Goal of the exercise:
Reproduce each line of the material that follows, word for word.

Data for analysis:
-- ==== Sys2Proof/Laws/KeepsPower.lean ====
section
/-! SUPPORT. What the operations and meanings of Machine/Power.lean keep (Laws/Keeps.lean). -/

namespace Sys2Proof.Machine

variable {s0 : State}

theorem keeps_enableRail {s : State} {n : Nat} {k : Nat} (hk : Keeps s0 s) : Keeps s0 (State.enableRail s n k) := by
  unfold State.enableRail
  repeat' first
    | with_reducible assumption
    | with_reducible apply keeps_set
    | with_reducible apply keeps_setBit

theorem keeps_loadSetpoints {s : State} {n : Nat} (hk : Keeps s0 s) : Keeps s0 (State.loadSetpoints s n) := by
  unfold State.loadSetpoints
  repeat' first
    | ((try lift_lets -underBinder); intro x; clear_value x)
    | (with_reducible intro _)
    | with_reducible assumption
    | with_reducible apply keeps_set
    | with_reducible apply keeps_each

theorem keeps_noteRailFault {s : State} {n : Nat} {order : Nat} {timeout : Bool} {lost : Bool} (hk : Keeps s0 s) : Keeps s0 (State.noteRailFault s n order timeout lost) := by
  unfold State.noteRailFault
  repeat' first
    | with_reducible assumption
    | with_reducible apply keeps_ite
    | with_reducible apply keeps_put
    | with_reducible apply keeps_set

theorem keeps_execStandbySupplyGood (s : State) : KeepsOut s (execStandbySupplyGood s) := by
  have hk := Keeps.refl s
  unfold execStandbySupplyGood
  repeat' first
    | with_reducible assumption
    | with_reducible apply keepsOut_next
    | with_reducible apply keeps_set

theorem keeps_leakInit {s : State} (hk : Keeps s0 s) : Keeps s0 (State.leakInit s) := by
  unfold State.leakInit
  repeat' first
    | (with_reducible intro _)
    | with_reducible assumption
    | with_reducible apply keeps_ite
    | with_reducible apply keeps_set
    | with_reducible apply keeps_each

theorem keeps_recorderOff {s : State} (hk : Keeps s0 s) : Keeps s0 (State.recorderOff s) := by
  unfold State.recorderOff
  repeat' first
    | with_reducible assumption
    | (with_reducible apply keeps_update; first | assumption | with_reducible apply keeps_set)

theorem keeps_showRx {s : State} (hk : Keeps s0 s) : Keeps s0 s.showRx := by
  unfold State.showRx
  extract_lets t
  have ht : Keeps s0 t := keeps_set hk
  clear_value t
  split
  · exact ht
  · exact keeps_each _ (keeps_setPair (keeps_set (keeps_set (keeps_set (keeps_set (keeps_set ht)))))) (fun s i h => keeps_set h)

theorem keeps_emptyRx {s : State} (hk : Keeps s0 s) : Keeps s0 (State.emptyRx s) := by
  unfold State.emptyRx
  repeat' first
    | with_reducible assumption
    | with_reducible apply keeps_showRx
    | (with_reducible apply keeps_update; first | assumption | with_reducible apply keeps_showRx)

Task output:
-- ==== Sys2Proof/Laws/KeepsPower.lean ====
section
/-! SUPPORT. What the operations and meanings of Machine/Power.lean keep (Laws/Keeps.lean). -/

namespace Sys2Proof.Machine

variable {s0 : State}

theorem keeps_enableRail {s : State} {n : Nat} {k : Nat} (hk : Keeps s0 s) : Keeps s0 (State.enableRail s n k) := by
  unfold State.enableRail
  repeat' first
    | with_reducible assumption
    | with_reducible apply keeps_set
    | with_reducible apply keeps_setBit

theorem keeps_loadSetpoints {s : State} {n : Nat} (hk : Keeps s0 s) : Keeps s0 (State.loadSetpoints s n) := by
  unfold State.loadSetpoints
  repeat' first
    | ((try lift_lets -underBinder); intro x; clear_value x)
    | (with_reducible intro _)
    | with_reducible assumption
    | with_reducible apply keeps_set
    | with_reducible apply keeps_each

theorem keeps_noteRailFault {s : State} {n : Nat} {order : Nat} {timeout : Bool} {lost : Bool} (hk : Keeps s0 s) : Keeps s0 (State.noteRailFault s n order timeout lost) := by
  unfold State.noteRailFault
  repeat' first
    | with_reducible assumption
    | with_reducible apply keeps_ite
    | with_reducible apply keeps_put
    | with_reducible apply keeps_set

theorem keeps_execStandbySupplyGood (s : State) : KeepsOut s (execStandbySupplyGood s) := by
  have hk := Keeps.refl s
  unfold execStandbySupplyGood
  repeat' first
    | with_reducible assumption
    | with_reducible apply keepsOut_next
    | with_reducible apply keeps_set

theorem keeps_leakInit {s : State} (hk : Keeps s0 s) : Keeps s0 (State.leakInit s) := by
  unfold State.leakInit
  repeat' first
    | (with_reducible intro _)
    | with_reducible assumption
    | with_reducible apply keeps_ite
    | with_reducible apply keeps_set
    | with_reducible apply keeps_each

theorem keeps_recorderOff {s : State} (hk : Keeps s0 s) : Keeps s0 (State.recorderOff s) := by
  unfold State.recorderOff
  repeat' first
    | with_reducible assumption
    | (with_reducible apply keeps_update; first | assumption | with_reducible apply keeps_set)

theorem keeps_showRx {s : State} (hk : Keeps s0 s) : Keeps s0 s.showRx := by
  unfold State.showRx
  extract_lets t
  have ht : Keeps s0 t := keeps_set hk
  clear_value t
  split
  · exact ht
  · exact keeps_each _ (keeps_setPair (keeps_set (keeps_set (keeps_set (keeps_set (keeps_set ht)))))) (fun s i h => keeps_set h)

theorem keeps_emptyRx {s : State} (hk : Keeps s0 s) : Keeps s0 (State.emptyRx s) := by
  unfold State.emptyRx
  repeat' first
    | with_reducible assumption
    | with_reducible apply keeps_showRx
    | (with_reducible apply keeps_update; first | assumption | with_reducible apply keeps_showRx)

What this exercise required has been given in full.